» **AVAILABLE DATA**
@[simp] theorem State.modSp_g (s : State) (f : Split → Split) : (s.modSp f).g = { s.g with sp := f s.g.sp } := rfl
@[simp] theorem State.modSp_others (s : State) (f : Split → Split) : (s.modSp f).others = s.others := rfl
@[simp] theorem State.modSp_blocks (s : State) (f : Split → Split) : (s.modSp f).blocks = s.blocks := rfl
@[simp] theorem State.modSp_launches (s : State) (f : Split → Split) : (s.modSp f).launches = s.launches := rfl
@[simp] theorem State.modSp_cores (s : State) (f : Split → Split) : (s.modSp f).cores = s.cores := rfl
@[simp] theorem State.modSp_clusters (s : State) (f : Split → Split) : (s.modSp f).clusters = s.clusters := rfl
@[simp] theorem State.modSp_dies (s : State) (f : Split → Split) : (s.modSp f).dies = s.dies := rfl
@[simp] theorem State.modSp_vaults (s : State) (f : Split → Split) : (s.modSp f).vaults = s.vaults := rfl
@[simp] theorem State.modSp_dev (s : State) (f : Split → Split) : (s.modSp f).dev = s.dev := rfl
@[simp] theorem State.modSp_host (s : State) (f : Split → Split) : (s.modSp f).host = s.host := rfl
@[simp] theorem State.modSp_peers (s : State) (f : Split → Split) : (s.modSp f).peers = s.peers := rfl
@[simp] theorem State.modSp_versions (s : State) (f : Split → Split) : (s.modSp f).versions = s.versions := rfl
@[simp] theorem State.modSp_poison (s : State) (f : Split → Split) : (s.modSp f).poison = s.poison := rfl
@[simp] theorem State.modSp_owners (s : State) (f : Split → Split) : (s.modSp f).owners = s.owners := rfl
@[simp] theorem State.modSp_flights (s : State) (f : Split → Split) : (s.modSp f).flights = s.flights := rfl
@[simp] theorem State.modSp_reqs (s : State) (f : Split → Split) : (s.modSp f).reqs = s.reqs := rfl
@[simp] theorem State.modSp_nextId (s : State) (f : Split → Split) : (s.modSp f).nextId = s.nextId := rfl
@[simp] theorem State.modSp_popWait (s : State) (f : Split → Split) : (s.modSp f).popWait = s.popWait := rfl
@[simp] theorem State.modSp_timer (s : State) (f : Split → Split) : (s.modSp f).timer = s.timer := rfl
@[simp] theorem State.modSp_slots (s : State) (f : Split → Split) : (s.modSp f).slots = s.slots := rfl
@[simp] theorem State.modSp_pending (s : State) (f : Split → Split) : (s.modSp f).pending = s.pending := rfl
@[simp] theorem State.modSp_rlaunches (s : State) (f : Split → Split) : (s.modSp f).rlaunches = s.rlaunches := rfl
@[simp] theorem State.modSp_nodes (s : State) (f : Split → Split) : (s.modSp f).nodes = s.nodes := rfl
@[simp] theorem State.modSp_completions (s : State) (f : Split → Split) : (s.modSp f).completions = s.completions := rfl
@[simp] theorem State.modSp_nextSlot (s : State) (f : Split → Split) : (s.modSp f).nextSlot = s.nextSlot := rfl
@[simp] theorem State.modSp_beats (s : State) (f : Split → Split) : (s.modSp f).beats = s.beats := rfl
@[simp] theorem State.modSp_loops (s : State) (f : Split → Split) : (s.modSp f).loops = s.loops := rfl
@[simp] theorem State.modSp_passDue (s : State) (f : Split → Split) : (s.modSp f).passDue = s.passDue := rfl
@[simp] theorem State.modSp_ways (s : State) (f : Split → Split) : (s.modSp f).ways = s.ways := rfl
@[simp] theorem State.modSp_heat (s : State) (f : Split → Split) : (s.modSp f).heat = s.heat := rfl
@[simp] theorem State.modSp_colls (s : State) (f : Split → Split) : (s.modSp f).colls = s.colls := rfl
@[simp] theorem State.modSp_collSeq (s : State) (f : Split → Split) : (s.modSp f).collSeq = s.collSeq := rfl
@[simp] theorem State.modSp_remotes (s : State) (f : Split → Split) : (s.modSp f).remotes = s.remotes := rfl
@[simp] theorem State.modSp_residue (s : State) (f : Split → Split) : (s.modSp f).residue = s.residue := rfl
@[simp] theorem State.modSp_nodeTicks (s : State) (f : Split → Split) : (s.modSp f).nodeTicks = s.nodeTicks := rfl
@[simp] theorem State.modSp_refilled (s : State) (f : Split → Split) : (s.modSp f).refilled = s.refilled := rfl
@[simp] theorem State.modSp_slices (s : State) (f : Split → Split) : (s.modSp f).slices = s.slices := rfl
@[simp] theorem State.modSp_logged (s : State) (f : Split → Split) : (s.modSp f).logged = s.logged := rfl
@[simp] theorem State.modSp_logFull (s : State) (f : Split → Split) : (s.modSp f).logFull = s.logFull := rfl
@[simp] theorem State.modSp_cellar (s : State) (f : Split → Split) : (s.modSp f).cellar = s.cellar := rfl
@[simp] theorem State.modSp_cellarHead (s : State) (f : Split → Split) : (s.modSp f).cellarHead = s.cellarHead := rfl
@[simp] theorem State.modSp_placing (s : State) (f : Split → Split) : (s.modSp f).placing = s.placing := rfl
@[simp] theorem State.modSp_power (s : State) (f : Split → Split) : (s.modSp f).power = s.power := rfl
@[simp] theorem State.modSp_imageStore (s : State) (f : Split → Split) : (s.modSp f).imageStore = s.imageStore := rfl
@[simp] theorem State.modSp_down (s : State) (f : Split → Split) : (s.modSp f).down = s.down := rfl
@[simp] theorem State.modSp_altDown (s : State) (f : Split → Split) : (s.modSp f).altDown = s.altDown := rfl
@[simp] theorem State.modSp_links (s : State) (f : Split → Split) : (s.modSp f).links = s.links := rfl
@[simp] theorem State.modSp_ports (s : State) (f : Split → Split) : (s.modSp f).ports = s.ports := rfl
@[simp] theorem State.modSp_regs (s : State) (f : Split → Split) : (s.modSp f).regs = s.regs := rfl
@[simp] theorem State.modSp_free (s : State) (f : Split → Split) : (s.modSp f).free = s.free := rfl
@[simp] theorem State.modSp_agenda (s : State) (f : Split → Split) : (s.modSp f).agenda = s.agenda := rfl
@[simp] theorem State.modSp_ev (s : State) (f : Split → Split) : (s.modSp f).ev = s.ev := rfl
@[simp] theorem State.modSp_env (s : State) (f : Split → Split) : (s.modSp f).env = s.env := rfl
@[simp] theorem State.modSp_hushed (s : State) (f : Split → Split) : (s.modSp f).hushed = s.hushed := rfl
@[simp] theorem State.modSp_rewritten (s : State) (f : Split → Split) : (s.modSp f).rewritten = s.rewritten := rfl
@[simp] theorem State.modSp_lost (s : State) (f : Split → Split) : (s.modSp f).lost = s.lost := rfl
@[simp] theorem State.modSp_powerAt (s : State) (f : Split → Split) : (s.modSp f).powerAt = s.powerAt := rfl
@[simp] theorem State.modSp_unsynced (s : State) (f : Split → Split) : (s.modSp f).unsynced = s.unsynced := rfl
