theorem rsqMag_rounds (hF : F.Usable) (h100 : F.m ≤ 100) (mode : Mode) {m : Nat} (e : Int) (hm : m ≠ 0) (hm50 : m < 2 ^ 50) :
    Rounds F mode (rsqMag F mode m e) (1 / Real.sqrt (m * 2 ^ e)) := by
  rw [rsqMag]
  set M := (if e % 2 = 1 then 2 * m else m) with hM
  set E := (if e % 2 = 1 then e - 1 else e) with hE
  have hMpos : 0 < M := by
    rw [hM]
    split <;> omega
  have hM51 : M < 2 ^ 51 := by
    rw [hM]
    split <;> omega
  have hEe : E % 2 = 0 := by
    rw [hE]
    split <;> omega
  have hMr : (0 : ℝ) < M := by exact_mod_cast hMpos
  obtain ⟨hlo, hhi⟩ := isqrt_spec (2 ^ 256 / M)
  have hlo' : isqrt (2 ^ 256 / M) * isqrt (2 ^ 256 / M) * M ≤ 2 ^ 256 := (Nat.le_div_iff_mul_le hMpos).1 hlo
  have hhi' : 2 ^ 256 < (isqrt (2 ^ 256 / M) + 1) * (isqrt (2 ^ 256 / M) + 1) * M := (Nat.div_lt_iff_lt_mul hMpos).1 hhi
  have hbig : 2 ^ 101 ≤ isqrt (2 ^ 256 / M) := by
    rw [isqrt_eq_sqrt, Nat.le_sqrt, ← pow_add, Nat.le_div_iff_mul_le hMpos]
    calc 2 ^ (101 + 101) * M ≤ 2 ^ (101 + 101) * 2 ^ 51 := Nat.mul_le_mul_left _ hM51.le
      _ ≤ 2 ^ 256 := by norm_num
  have hV : 1 / Real.sqrt (m * 2 ^ e) = Real.sqrt (2 ^ 256 / M) * 2 ^ (-(E / 2) - 128) := by
    rw [← zpow_even_split m e, ← hM, ← hE, Real.sqrt_mul (Nat.cast_nonneg _), Real.sqrt_sq (by positivity), Real.sqrt_div (by positivity),
      zpow_sub₀ two_ne_zero, zpow_neg, show (256 : Nat) = 128 * 2 by rfl, pow_mul, Real.sqrt_sq (by positivity)]
    field_simp
  rw [hV, ← one_mul (Real.sqrt _ * _)]
  refine roundMag_rounds hF mode false (by omega) (Sticky.of_sq (by positivity) (by positivity) ?_ ?_ ?_) (fun _ => ?_) (.inl rfl)
  · rw [le_div_iff₀ hMr]
    exact_mod_cast hlo'
  · rw [div_lt_iff₀ hMr]
    exact_mod_cast hhi'
  · rw [bne_iff_ne, ne_comm, Ne, Ne, div_eq_iff hMr.ne']
    norm_cast
  · exact (Nat.pow_le_pow_right (by norm_num) (by omega : F.m + 1 ≤ 101)).trans hbig

end Sys2Proof.Machine
end

section
/-! ### The special functions (R107, R108, R154) -/

namespace Sys2Proof.Machine

variable {F : Format}

theorem Format.sig_lt (c : Nat) : F.sig c < 2 ^ (F.m + 1) := by
  have := Nat.mod_lt c (Nat.two_pow_pos F.m)
  rw [sig, pow_succ]
  split <;> omega

theorem Format.sig_eq_zero {c : Nat} : F.sig c = 0 ↔ c = 0 := by
  have := Nat.two_pow_pos F.m
  rw [sig]
  split <;> omega

theorem Format.low_le_exp (c : Nat) : F.low ≤ F.exp c := by
  rw [exp, low]
  split
  · exact le_rfl
  · next h =>
    have := Nat.div_pos (not_lt.1 h) (Nat.two_pow_pos F.m)
    omega

/-- The limit of a format with infinities is the power of two behind its largest number. -/
theorem Format.mag_limit (hF : F.Usable) (hinf : F.finite = false) : F.mag F.limit = (2 : ℝ) ^ (((2 ^ F.e - 1 : Nat) : Int) - F.bias) := by
  have h2 : 2 ≤ 2 ^ F.e := (pow_one 2).symm.le.trans (Nat.pow_le_pow_right (by norm_num) hF.e_pos)
  obtain ⟨j, hj⟩ := Nat.exists_eq_add_of_le' h2
  have hcode : F.limit = F.code (F.low + j) (2 ^ F.m) := by
    simp [limit, hinf, code, hj]
    ring
  rw [hcode, F.mag_code (by omega) (Nat.pow_le_pow_right (by norm_num) (by omega)) (.inl le_rfl), hj, low, Nat.cast_pow, Nat.cast_two,
    ← zpow_natCast, ← zpow_add₀ two_ne_zero]
  congr 1
  push_cast [Nat.add_sub_cancel]
  omega

/-- A number of few bits within a format's exponents has a code of the format. -/
theorem Format.exists_code_of_bits (hF : F.Usable) (hinf : F.finite = false) {k : Nat} (hk : k < 2 ^ (F.m + 1)) {q : Int} (hq : F.low ≤ q)
    (hlt : (k : ℝ) * 2 ^ q < (2 : ℝ) ^ (((2 ^ F.e - 1 : Nat) : Int) - F.bias)) : ∃ c < F.limit, F.mag c = k * (2 : ℝ) ^ q := by
  obtain ⟨c, hc⟩ := F.exists_mag_eq hk hq
  exact ⟨c, F.mag_strictMono.lt_iff_lt.1 (by rwa [hc, F.mag_limit hF hinf]), hc⟩

theorem isExactly_code {c : Nat} (n : Bool) (hc : c < F.limit) {v : ℚ} (hv : (v : ℝ) = sgn n * F.mag c) : IsExactly F (signBit F n + c, 0) v :=
  ⟨⟨_, _, _, decodeF_of_lt n hc, by exact_mod_cast (exactOf_code n c).trans hv.symm⟩, rfl⟩
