-- ==== Sys2Proof/Syntax.lean ====
section
/-! DEFINITION. The commands of the ZD-8064: one constructor of `Instr` for each row of the opcode table, with the
operands that the row's rules name. A command is either something that arrives from outside (a capsule, a packet,
a register write, a doorbell, a frame, a pin) or one of the device's own steps and events, named by the object it
acts on. The fields are raw: `WellFormed` says which values the manual admits. -/

namespace Sys2Proof

/-- Where a capsule comes from: a RoCE connection or a PCIe record ring (R26, R65). -/
inductive Src where
  | conn (c : Nat)
  | ring (r : Nat)
  deriving DecidableEq, Repr

/-- What the always-on domain reads at a boundary: the 24 junction sensors in °C (R477) and whether the core
regulator acknowledges the AVSBus write of this tick (R466). -/
structure TickIn where
  sensors : List Int
  avsOk : Bool
  deriving DecidableEq, Repr

/-- A block of a link lane (R170): its 64 content bits, or a control block with its type and its 56 bits. -/
inductive LinkBlock where
  | data (w : BitVec 64)
  | ctrl (type : BitVec 8) (bits : BitVec 56)
  deriving DecidableEq, Repr

/-- What a status frame of a member on a peer reports: the wrap that its transport is on (R131), and, when it says WRITTEN, the time on
tape of the data set in ns (R67). -/
structure PeerReport where
  wrap : Nat
  written : Option Nat
  deriving DecidableEq, Repr

/-- One upstream cycle as its three lanes carry it, each from its CYCLE_START on (R171, R179), and the time from the downstream
CYCLE_START to it in 10 ns (R195). -/
structure UpCycle where
  lanes : List (List LinkBlock)
  rtt : Nat
  deriving DecidableEq, Repr

/-- A fabric frame (R400): its 32-byte header, its payload, and the payload CRC as received. -/
structure Frame where
  header : List Byte
  payload : List Byte
  crc : BitVec 32
  deriving DecidableEq, Repr

/-- A fabric link or tunnel as R404 counts them: links 0 to 7 are FAB0 to FAB7, links 8 to 11 FAB_TUN0 to
FAB_TUN3 (R403). -/
abbrev LinkNo := Nat

/-- A measurement of R438 as the control cores collect it. -/
inductive Measure where
  | wear (w : Nat) (degr : Nat)
  | eye (lane : Nat) (height width : Nat)
  | head (ch : Nat) (snr : Nat)
  | retries
  deriving DecidableEq, Repr

/-- A TAP instruction of R442. -/
inductive TapInstr where
  | bypass | idcode | samplePreload | extest | extestPulse | extestTrain | clamp | highz
  deriving DecidableEq, Repr

/-- A RoCE operation outside R26's table of what the device accepts. -/
inductive RoceOp where
  | rdmaRead | atomic | other (code : Nat)
  deriving DecidableEq, Repr

/-- What the tenant answers to a packet the device sent as requester (R397, R424). -/
inductive AckKind where
  | ack | nakSequence | nakOther | rnrNak
  deriving DecidableEq, Repr
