/-! ### Writing (R196 to R227) -/

/-- A row that a rewrite repeats: its data set, sub data set, row and attempt. -/
structure RowId where
  ds : Nat
  sds : Nat
  row : Nat
  attempt : Nat
  deriving DecidableEq, Repr

/-- What stands between and in regions (R152, R161 to R164, R213). -/
inductive PosKind where
  | region | hold | flush | gap
  deriving DecidableEq, Repr

/-- One position of the write stream (R196): its number in the stream, its kind, the data set, attempt, member and
VOL_TAG it belongs to, its number in its region or structure, the wrap, the retired channels, SPLICE, and, for rewrite
slots and flush positions, the row that a channel carries again. `judged`: channels whose verify result is committed. -/
structure Position where
  num : Nat := 0
  kind : PosKind
  ds : Nat
  attempt : Nat
  member : Nat
  tag : BitVec 16
  q : Nat
  wrap : Nat
  retired : BitVec 64
  splice : Bool
  rw : List (Nat × RowId) := []
  judged : BitVec 64 := 0
  deriving DecidableEq, Repr

/-- A row that failed verify (R203, R205): the channel of its failed copy, whether its rewrite has been placed, and
whether it counts as a late failure. -/
structure FailRow where
  sds : Nat
  row : Nat
  ch : Nat
  placed : Bool := false
  passed : Bool := false
  late : Bool := false
  deriving DecidableEq, Repr

/-- A data set on its transport (R203 to R208, R303). -/
structure DsWr where
  no : Nat
  slot : Nat
  row : Nat
  member : Nat
  payload : BitVec 32
  attempt : Nat := 0
  /-- Sub data sets whose C2 parity has been computed (R145): 16 parity rows of each. -/
  parity : List (List (List Byte)) := []
  /-- The boundary at which its region began; one past its last position in the stream, rewrites included. -/
  started : Bool := false
  begun : Nat := 0
  last : Nat := 0
  /-- Rows that failed; their slots are fixed (R203). -/
  fails : List FailRow := []
  fixed : Bool := false
  /-- Region rows, and rewrites, whose results are still to come. -/
  left : Nat := 8192
  rwLeft : Nat := 0
  encoded : Bool := false
  written : Bool := false
  verified : Bool := false
  /-- The transport has reported UNDERRUN while the data set was being written (R206). -/
  under : Bool := false
  /-- Written by a rebuild (R317), or for a peer (R326): its payload stands whole in its buffer. -/
  rebuilt : Bool := false
  deriving DecidableEq, Repr

/-- What the writing control does with its stream (R198, R210, R214, R215). -/
inductive WrMode where
  /-- Not mounted for writing. -/
  | idle
  /-- The stream carries content. -/
  | streaming
  /-- The content has ended; the last results are awaited before a backhitch. -/
  | runout
  /-- Parked at the append point, or on the way to it. -/
  | parked
  /-- Moving forward to the append point. -/
  | approach
  /-- The wrap has ended; the transport runs to the end of tape and turns. -/
  | turning
  /-- A pause, brake or stop has ended the stream; the transport has to be repositioned. -/
  | stopped
  deriving DecidableEq, Repr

» **AIM OF THE TASK**
Find each line in the listing above that contains "outside", and copy that line.

» **SOLUTION TO THIS EXERCISE**
operands that the row's rules name. A command is either something that arrives from outside (a capsule, a packet,
/-- A RoCE operation outside R26's table of what the device accepts. -/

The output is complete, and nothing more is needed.